О непосредственном поступлении в институт не могло быть речи (сын «лишенца», не состоящий в профсоюзе!), и семнадцати лет он устраивается на работу в сельскую школу Черниговской области. После двух лет учительства (1924-1926) в глухом украинском селе, получив заветный профсоюзный билет, Л.Е. поступает в Киевский университет на литературно-лингвистическое отделение. 1926-1930 годы - годы студенческой жизни, полуголодной, однако насыщенной интенсивным освоением знаний.

Культурная жизнь Киева в конце 20-х годов была чрезвычайно интересной. Украинская литература, театр переживали последний этап недолгого национального подъема. К тому же столицу Украины охотно посещали русские литераторы. Л.Е. бывал на выступлениях Маяковского, Мандельштама - его любимых в те годы современных поэтов, чьи стихи он мог декламировать часами. Вместе со своим другом Владимиром Романовичем Грибом, тогда студентом юридического института, они обсуждали волновавшие студенческую молодежь вопросы политической и культурной жизни, вдавались в тонкости теории стихосложения (Л.Е. даже подумывал о том, чтобы заняться ею всерьез, профессионально). Дружба эта продолжалась затем в Москве, вплоть до ранней смерти Гриба в 1940 году.

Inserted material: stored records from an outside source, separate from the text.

/-- With PROTECT_LOW_MEMORY no step writes a byte below 0x200, so no program reaches the glyph table,
in any state at all. The protection is the spec's decision D6 (log 9). -/
def Obligations.NoStepWritesLowMemory : Prop :=
  ∀ s t : State, s.cfg.protectLow = true → step s = .next t →
    ∀ a, a < 0x200 → t.peek a = s.peek a

/-- The bounds on the program counter and the return stack are kept by every command, when it
succeeds and when it fails, so that no write to PC is ever reduced modulo 2^16 (`10_state.md` section
5, where the spec derives the bound). -/
def Obligations.EveryCommandKeepsPcBounded : Prop :=
  ∀ (c : Command) (s t : State), PcBounded s → stateAfter (runCommand c s) = some t → PcBounded t

/-- Every state a driver reaches from RESET, by any interleaving of commands and going on after
errors or not, meets both invariants. -/
def Obligations.ReachableStatesMeetTheInvariants : Prop :=
  ∀ (cfg : Config) (s : State), cfg.wf → Reachable cfg s → Inv s ∧ PcBounded s ∧ s.cfg = cfg

/-- No program tells the outputs apart: two states that differ in the redraw flag and the sound timer
alone step alike, but for those two (`10_state.md` sections 7, 10 and 13). -/
def Obligations.ProgramsCannotSeeTheOutputs : Prop :=
  ∀ (s : State) (b : Bool) (z : Byte),
    mapOutcome (fun t => t.withOutputs false 0) (step (s.withOutputs b z)) =
      mapOutcome (fun t => t.withOutputs false 0) (step s)

/-- Only RND reads the random byte: every other instruction does the same whatever the draws are
(`60_exceptions.md` section 6; the spec's decision D14, log 4). -/
def Obligations.OnlyRandomReadsTheDraw : Prop :=
  ∀ (i : Instr) (s : State) (d : Nat), (∀ x nn, i ≠ .rnd x nn) →
    exec i { s with draws := d } = mapOutcome (fun t => { t with draws := d }) (exec i s)

/-- Canonical memories that read alike are equal: the form of memory is canonical. The form is the
model's own (log 8). -/
def Obligations.CanonicalMemoriesAreEqual : Prop :=
  ∀ (cfg : Config) (m m' : Memory), m.wf cfg = true → m'.wf cfg = true →
    (∀ a, a < 4096 → m.read cfg a = m'.read cfg a) → m = m'

/-! ## The glyph table when low memory is not protected (`20_memory.md` R53) -/

/-- Only RESET and a STEP that the check flags reach the glyph table, whatever `PROTECT_LOW_MEMORY`
says: any other command leaves the bytes 0x000 to 0x04F as they were, when it succeeds and when it
fails (`20_memory.md` section 2; the spec's decision D6, log 9). -/
def Obligations.OnlyResetAndFlaggedStoresReachTheGlyphTable : Prop :=
  ∀ (c : Command) (s t : State), c ≠ .reset → stateAfter (runCommand c s) = some t →
    ∀ a, a < 0x50 → t.peek a ≠ s.peek a → c = .step ∧ stepStoresToGlyphs s = true

/-- A core that protects low memory meets the premise by itself, on every command and on every run;
a core that does not is flagged on each step that stores at I below 0x050. The protection is the spec's
decision D6 (log 9). -/
def Obligations.ProtectionMeetsTheGlyphPremise : Prop :=
  (∀ (c : Command) (s : State), s.cfg.protectLow = true → sparesGlyphs c s = true) ∧
  (∀ (cs : List Command) (s : State), s.cfg.protectLow = true → runSparesGlyphs cs s = true) ∧
  (∀ (s : State) (x : Reg), s.cfg.protectLow = false → s.i.toNat < 0x50 →
    Fetches s (.ldB x) ∨ Fetches s (.storeRegs x) → stepStoresToGlyphs s = true)

/-- A command that spares the glyph table keeps it as RESET wrote it, whatever `PROTECT_LOW_MEMORY`
says, when the command succeeds and when it fails (`20_memory.md` section 2; the spec's decision D6,
log 9). -/
def Obligations.SparingCommandKeepsTheGlyphTable : Prop :=
  ∀ (c : Command) (s t : State), s.glyphsIntact = true → sparesGlyphs c s = true →
    stateAfter (runCommand c s) = some t → t.glyphsIntact = true

/-- A run of commands that passes the check of R53's premise, going on after errors or not, ends with
the glyph table as RESET wrote it (`20_memory.md` section 2; the spec's decision D6, log 9). -/
def Obligations.CheckedRunKeepsTheGlyphTable : Prop :=
  ∀ (cs : List Command) (s t : State), s.glyphsIntact = true → runSparesGlyphs cs s = true →
    runThrough cs s = some t → t.glyphsIntact = true ∧ ∀ a (h : a < 80), t.peek a = t.cfg.glyphTable[a]
end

По окончании университета Л.Е. был направлен по распределению в г. Тирасполь, в Молдавский педагогический институт (в те годы Молдавская автономная республика входила в состав УССР), где он три года (1930-1933) читал курс истории украинской литературы. Кампания по подавлению всяческих «национализмов» не миновала и Л.Е. Его, еврея, обвинили в «украинском буржуазном национализме» по той причине, что в список рекомендованной литературы он включил знаменитый исторический роман Пантелеймона Кулиша «Черная Рада». И не сносить бы ему головы, как многим его коллегам, если бы к моменту разгромного заседания кафедры у него не лежало на столе письмо от В. Гриба. Гриб в это время уже учился в аспирантуре в Москве и настоятельно убеждал друга последовать его примеру. В ответ на абсурдное обвинение институтского начальства Л.Е., отпустив дерзкий каламбур насчет головы («голова» на украинском языке - «председатель»), у которого нет головы, хлопнул дверью и пошел укладывать чемодан.

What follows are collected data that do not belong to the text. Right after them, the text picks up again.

-- ==== Sys2Proof/Laws/Glyphs.lean ====
section
/-! SUPPORT. The glyph table: what its intactness says byte by byte, and that an instruction changes no
byte outside the range it stores. -/

namespace Sys2Proof.Machine

variable {s t : State} {i : Instr}

theorem State.glyphsIntact_iff :
    s.glyphsIntact = true ↔ ∀ a, a < 80 → s.peek a = resetByte s.cfg a := by
  simp [State.glyphsIntact, glyphBytes]

theorem meetsGlyphs_eq_false {lo len : Nat} :
    meetsGlyphs (lo, len) = false ↔ len = 0 ∨ 80 ≤ lo := by
  change (decide (0 < len) && decide (lo < 80)) = false ↔ _
  simp only [Bool.and_eq_false_iff, decide_eq_false_iff_not]
  omega

/-- An instruction that completes keeps the parameters, and every byte outside its stored range. -/
theorem exec_memory (h : exec i s = .next t) :
    t.cfg = s.cfg ∧ ∀ a, a < (storedRange i s).1 ∨ (storedRange i s).1 + (storedRange i s).2 ≤ a →
      t.peek a = s.peek a := by
  cases i <;> simp only [exec] at h
  case ret => obtain ⟨-, -, rfl⟩ := execRet_next h; exact ⟨rfl, fun _ _ => rfl⟩
  case call => obtain ⟨-, rfl⟩ := execCall_next h; exact ⟨rfl, fun _ _ => rfl⟩
  case skp =>
    obtain ⟨-, rfl⟩ := execSkp_next h
    exact ⟨(State.frame_skipIf _ _).cfg, fun _ _ => State.peek_skipIf _ _ _⟩
  case sknp =>
    obtain ⟨-, rfl⟩ := execSknp_next h
    exact ⟨(State.frame_skipIf _ _).cfg, fun _ _ => State.peek_skipIf _ _ _⟩
  case drw => obtain ⟨-, rfl⟩ := execDrw_next.mp h; exact ⟨rfl, fun _ _ => rfl⟩
  case ldB =>
    obtain ⟨-, rfl⟩ := execLdB_next.mp h
    exact ⟨rfl, fun a ha => State.peek_pokeRun_outside _ _ _ (by simpa [storedRange] using ha)⟩
  case storeRegs =>
    obtain ⟨-, rfl⟩ := execStoreRegs_next.mp h
    exact ⟨rfl, fun a ha => State.peek_pokeRun_outside _ _ _ (by simpa [storedRange] using ha)⟩
  case loadRegs =>
    obtain ⟨-, rfl⟩ := execLoadRegs_next.mp h
    rw [State.loadV_frame]; exact ⟨rfl, fun _ _ => rfl⟩
  all_goals obtain rfl := Host.Outcome.next.inj h
  case seImm => exact ⟨(State.frame_skipIf _ _).cfg, fun _ _ => State.peek_skipIf _ _ _⟩
  case sneImm => exact ⟨(State.frame_skipIf _ _).cfg, fun _ _ => State.peek_skipIf _ _ _⟩
  case seReg => exact ⟨(State.frame_skipIf _ _).cfg, fun _ _ => State.peek_skipIf _ _ _⟩
  case sneReg => exact ⟨(State.frame_skipIf _ _).cfg, fun _ _ => State.peek_skipIf _ _ _⟩
  all_goals exact ⟨rfl, fun _ _ => rfl⟩

@[simp] theorem storedRange_advance (i : Instr) (s : State) :
    storedRange i s.advance = storedRange i s := by
  cases i <;> rfl

/-- When the check flags a step: it runs an instruction whose stored range meets the table. -/
theorem stepStoresToGlyphs_eq_true :
    stepStoresToGlyphs s = true ↔ s.awaitingKey = false ∧ (∃ t, step s = .next t) ∧
      ∃ i, decodeWord s.cfg.strictDecode (s.fetchWord s.pc) = .accepted i ∧
        meetsGlyphs (storedRange i s) = true := by
  unfold stepStoresToGlyphs
  cases step s <;> cases s.awaitingKey <;>
    cases decodeWord s.cfg.strictDecode (s.fetchWord s.pc) <;> simp

end Sys2Proof.Machine
end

Москва приняла молодого провинциального преподавателя вполне радушно - он был зачислен в аспирантуру по кафедре всеобщей литературы при МГПИ им. Бубнова, получил комнату в студенческом общежитии. Видимо, помог шутливый совет Гриба: «Готовясь предстать перед приемной комиссией, наденьте, Леня, три жилета, чтобы ни один луч Ваших знаний не пробился наружу». Научным руководителем вначале был профессор Ф.П. Шиллер, но вскоре его арестовали, сослали в Казахстан, и заменил его профессор Б.И. Пуришев. Тема диссертации - «Смех Рабле». После штудирования преимущественно украинской литературы переключение на французскую литературу требовало напряженной работы, однако Л.Е. уже в годы учебы в аспирантуре и лекции читал, и выполнил лестный заказ на вступительную статью к солидному трехтомному изданию «Мастера искусства об искусстве» (М.;Л: ОГИЗ, 1937). Название статьи - «Ренессанс и барокко» - определило на годы преимущественную сферу научных интересов молодого ученого.

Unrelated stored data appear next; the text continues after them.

/-- Settles O7: one lemma per check of the program counter. -/
theorem fetchChecksInOrder : Obligations.FetchChecksInOrder := fun _ hs =>
  ⟨step_misaligned hs, step_belowProgramStart hs, fun heven _ => step_beyondMemory hs heven⟩

/-- Settles O8: a fetched word is run after the advance, or rejected after it. -/
theorem stepRunsDecodedInstruction : Obligations.StepRunsDecodedInstruction := by
  refine ⟨fun s i h => step_of_fetches h, fun s e hs hf hd => ?_⟩
  rw [step_of_rejected hs hf hd]
  rfl

/-- Settles O9: the decoder rejects every word on the list. -/
theorem illegalWordRaisesUnknownOpcode : Obligations.IllegalWordRaisesUnknownOpcode :=
  fun _ hs hf hillegal => step_of_rejected hs hf (decodeWord_of_illegalWord hillegal)

@[simp] theorem exec_jp (nnn : Addr12) (s : State) :
    exec (.jp nnn) s = .next (s.jumpTo (zext16 nnn)) := rfl

@[simp] theorem exec_jpV0 (nnn : Addr12) (s : State) :
    exec (.jpV0 nnn) s = .next (s.jumpTo (zext16 nnn + zext16 (s.getV 0))) := rfl

@[simp] theorem exec_ldVxK (x : Reg) (s : State) :
    exec (.ldVxK x) s = .next { s with awaitingKey := true, keyTarget := x } := rfl

theorem State.frame_jumpTo (s : State) (w : Word) : Frame { pc := true } s (s.jumpTo w) :=
  Frame.of_fields (fun r _ => s.getV_jumpTo w r) rfl

/-- Settles O14: the target is the literal, so the checks of the next fetch are on the literal. -/
theorem jumpAssignsPc : Obligations.JumpAssignsPc := by
  intro strict nnn s
  have hpc : (s.jumpTo (zext16 nnn)).pc.toNat = nnn.toNat := zext16_addr12_toNat nnn
  refine ⟨decodeWord_group1 strict nnn, _, exec_jp nnn s, hpc, s.frame_jumpTo _, ?_⟩
  rw [← hpc]
  exact ⟨fun hs => step_misaligned hs, fun hs => step_belowProgramStart hs⟩

/-- The sum of JP V0 never wraps: at most 0xFFF + 0xFF. -/
theorem jumpV0_target_toNat (nnn : Addr12) (b : Byte) :
    (zext16 nnn + zext16 b).toNat = nnn.toNat + b.toNat := by
  have hnnn := nnn.isLt
  have hb := b.isLt
  rw [BitVec.toNat_add, zext16_addr12_toNat, zext16_byte_toNat]
  omega

theorem jumpV0_target_le (nnn : Addr12) (b : Byte) : (zext16 nnn + zext16 b).toNat ≤ 0x10FE := by
  have hnnn := nnn.isLt
  have hb := b.isLt
  rw [jumpV0_target_toNat]
  omega

/-- Settles O20: the target is the sum, which does not wrap; the next fetch checks it. -/
theorem jumpIndexedByV0 : Obligations.JumpIndexedByV0 := fun strict nnn s =>
  ⟨decodeWord_groupB strict nnn, _, exec_jpV0 nnn s, jumpV0_target_toNat nnn _,
    jumpV0_target_le nnn _, s.frame_jumpTo _, fun hs => step_misaligned hs,
    fun hs => step_belowProgramStart hs,
    fun hs heven hhigh => step_beyondMemory hs heven (Nat.succ_lt_succ hhigh)⟩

Дальше - защита диссертации, два года работы в Курском педагогическом институте, где читался курс зарубежных литератур «от Гомера до Флобера», и в 1938 году приглашение в Москву на должность доцента в Московский ИФЛИ. Об ИФЛИ написано немало и, наверно, еще много будет написано. Атмосфера, царившая в этом элитарном учебном заведении, впечатляюще изображена в уже упомянутых «Записках гадкого утенка» Г. Померанца. Блестящие лекции молодых преподавателей И. Верцмана, В. Гриба, Л. Пинского привлекали студентов живым, чуждым академизма тоном, пафосом серьезного, добросовестного исследования в эпоху, когда все должно было лить воду только на марксистско-ленинско-сталинскую мельницу.

После начала Великой Отечественной войны ИФЛИ эвакуировался в Ашхабад. Преподавателям и студентам предлагалось на выбор - эвакуация либо запись в ополчение. Л.Е. предпочел второе. Отправив на Урал меня с двухлетней дочкой и тщетно ожидая вестей от родителей, не сумевших выбраться из белорусского городка Ветки, где они жили последние годы и где были расстреляны фашистами, он вместе с группой студентов пошел добровольцем в 3-ю дивизию московских рабочих. Пребывание в армии для него оказалось недолгим. Зимой 1941 года здание МГУ на Моховой слегка пострадало от бомбежки, и Геббельс на радостях похвалился, что де Московский университет лежит в развалинах и как бы уже не существует. Дабы опровергнуть это хвастливое утверждение, было решено возобновить занятия в университете. По правительственному постановлению научные работники, преподаватели со степенью, служившие рядовыми, были демобилизованы.

В марте 1942 года Л.Е. возвратился в Москву. Однако прошло еще два месяца, прежде чем был организован филологический факультет в стенах МГУ (напомню, что филологический факультет ИФЛИ в это время находился в Ашхабаде). Для Л.Е., уже отчисленного из армии и еще не получившего продкарточек, то были два месяца жестокого голода. «С интересом наблюдаю процесс дематериализации доцента», - писал он мне на Урал. Наконец в мае факультет был создан. Л.Е. приступает к чтению лекций на романо-германском отделении для немногих набранных в Москве студентов, ведет спецкурсы и семинары. В 40-е годы он также читает «по совместительству» лекции в институтах Ярославля и Загорска. С 1944 года, - как он пишет в своей автобиографии, «впервые в наших учебных планах», - он в течение четырех лет читал на восточном факультете ВИИЯ «Введение в классические литературы Востока».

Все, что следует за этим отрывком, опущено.